--- START ---

-- ==== Sys2Proof/Certificates/Slice0/Obligations.lean ====
section
/-! DEFINITION. The statements about the model, for the provers. Each docstring names the rules of spec/ it
formalises. -/

open Sys2Proof Sys2Proof.Machine

/-! ### Encoding -/

/-- Decoding the word of a well-formed command gives the command back (30_encoding.md R58, R61). -/
def Obligations.DecodeOfEncode : Prop :=
  ∀ i : Instr, i.WellFormed → decode (encode i) = .command i

/-- A word that decodes to a command is that command's word, and the command is well formed: each command has one
spelling (30_encoding.md R58, R60). -/
def Obligations.EncodeOfDecode : Prop :=
  ∀ (c : Word) (i : Instr), decode c = .command i → encode i = c ∧ i.WellFormed

/-- The fields of a decoded command are the bits of the word that 30_encoding.md R50 gives them. -/
def Obligations.DecodedFieldsAreTheWordsBits : Prop :=
  ∀ (c : Word) (i : Instr), decode c = .command i →
    c.toNat / 2 ^ 28 = (if i.isEnc then 1 else 2)
      ∧ c.toNat / 2 ^ 25 % 8 = i.valueType.field.toNat
      ∧ c.toNat / 2 ^ 24 % 2 = i.validFlag.toNat
      ∧ i.totalBytes = c.toNat / 2 ^ 16 % 256
      ∧ i.valueCount = c.toNat / 2 ^ 8 % 256
      ∧ i.signed.toNat = c.toNat / 2 ^ 7 % 2

/-- A word decodes to a command exactly when it matches a row of the opcode table, and then to the command of that
row's mnemonic (30_encoding.md R58). -/
def Obligations.DecodeMatchesOpcodeTable : Prop :=
  ∀ (c : Word) (m : String),
    (∃ i : Instr, decode c = .command i ∧ i.mnemonic = m) ↔ ∃ r ∈ opcodeRows, r.accepts c = true ∧ r.mnemonic = m

/-- "No word matches two rows" (30_encoding.md R58). -/
def Obligations.NoWordMatchesTwoRows : Prop :=
  ∀ (c : Word) (r q : OpcodeRow), r ∈ opcodeRows → q ∈ opcodeRows → r.accepts c = true → q.accepts c = true → r = q

/-- The verdict on every illegal word is the first of F_OP, F_TYPE and F_RSV that applies, and no other
(30_encoding.md R59). -/
def Obligations.IllegalWordVerdicts : Prop :=
  ∀ c : Word,
    let op := c.toNat / 2 ^ 28
    let vt := c.toNat / 2 ^ 25 % 8
    let v := c.toNat / 2 ^ 24 % 2
    let rsv := c.toNat % 2 ^ 7
    (decode c = .illegal .fOp ↔ op ≠ 1 ∧ op ≠ 2)
      ∧ (decode c = .illegal .fType ↔ (op = 1 ∨ op = 2) ∧ 5 ≤ vt)
      ∧ (decode c = .illegal .fRsv ↔ (op = 1 ∨ op = 2) ∧ vt < 5 ∧ (rsv ≠ 0 ∨ op = 2 ∧ v = 1))
      ∧ ∀ k : FaultCode, decode c = .illegal k → k = .fOp ∨ k = .fType ∨ k = .fRsv

/-- The spec's own words decode to the commands it says they are: 30_encoding.md R61 and the worked examples of
R80 to R84 and R86 to R90. -/
def Obligations.SpecWordsDecode : Prop :=
  decode 0x11010180#32 = .command (.encI32 true 1 1 true)
    ∧ decode 0x13020180#32 = .command (.encF32 true 2 1 true)
    ∧ decode 0x15010100#32 = .command (.encU8 true 1 1 false)
    ∧ decode 0x17020100#32 = .command (.encU16 true 2 1 false)
    ∧ decode 0x18040100#32 = .command (.encU32 false 4 1 false)
    ∧ decode 0x20010180#32 = .command (.decI32 1 1 true)
    ∧ decode 0x22080280#32 = .command (.decF32 8 2 true)
    ∧ decode 0x22020180#32 = .command (.decF32 2 1 true)
    ∧ decode 0x24010100#32 = .command (.decU8 1 1 false)
    ∧ decode 0x26020100#32 = .command (.decU16 2 1 false)
    ∧ decode 0x28040100#32 = .command (.decU32 4 1 false)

--- END ---

◆ **Exercise brief**:
Please reproduce the lines from the line with "2 ^ 16 % 256" to the line with "op = 2) ∧ 5 ≤ vt)", both ends included, exactly as they appear above.

◆ **Task result**:
      ∧ i.totalBytes = c.toNat / 2 ^ 16 % 256
      ∧ i.valueCount = c.toNat / 2 ^ 8 % 256
      ∧ i.signed.toNat = c.toNat / 2 ^ 7 % 2

/-- A word decodes to a command exactly when it matches a row of the opcode table, and then to the command of that
row's mnemonic (30_encoding.md R58). -/
def Obligations.DecodeMatchesOpcodeTable : Prop :=
  ∀ (c : Word) (m : String),
    (∃ i : Instr, decode c = .command i ∧ i.mnemonic = m) ↔ ∃ r ∈ opcodeRows, r.accepts c = true ∧ r.mnemonic = m

/-- "No word matches two rows" (30_encoding.md R58). -/
def Obligations.NoWordMatchesTwoRows : Prop :=
  ∀ (c : Word) (r q : OpcodeRow), r ∈ opcodeRows → q ∈ opcodeRows → r.accepts c = true → q.accepts c = true → r = q

/-- The verdict on every illegal word is the first of F_OP, F_TYPE and F_RSV that applies, and no other
(30_encoding.md R59). -/
def Obligations.IllegalWordVerdicts : Prop :=
  ∀ c : Word,
    let op := c.toNat / 2 ^ 28
    let vt := c.toNat / 2 ^ 25 % 8
    let v := c.toNat / 2 ^ 24 % 2
    let rsv := c.toNat % 2 ^ 7
    (decode c = .illegal .fOp ↔ op ≠ 1 ∧ op ≠ 2)
      ∧ (decode c = .illegal .fType ↔ (op = 1 ∨ op = 2) ∧ 5 ≤ vt)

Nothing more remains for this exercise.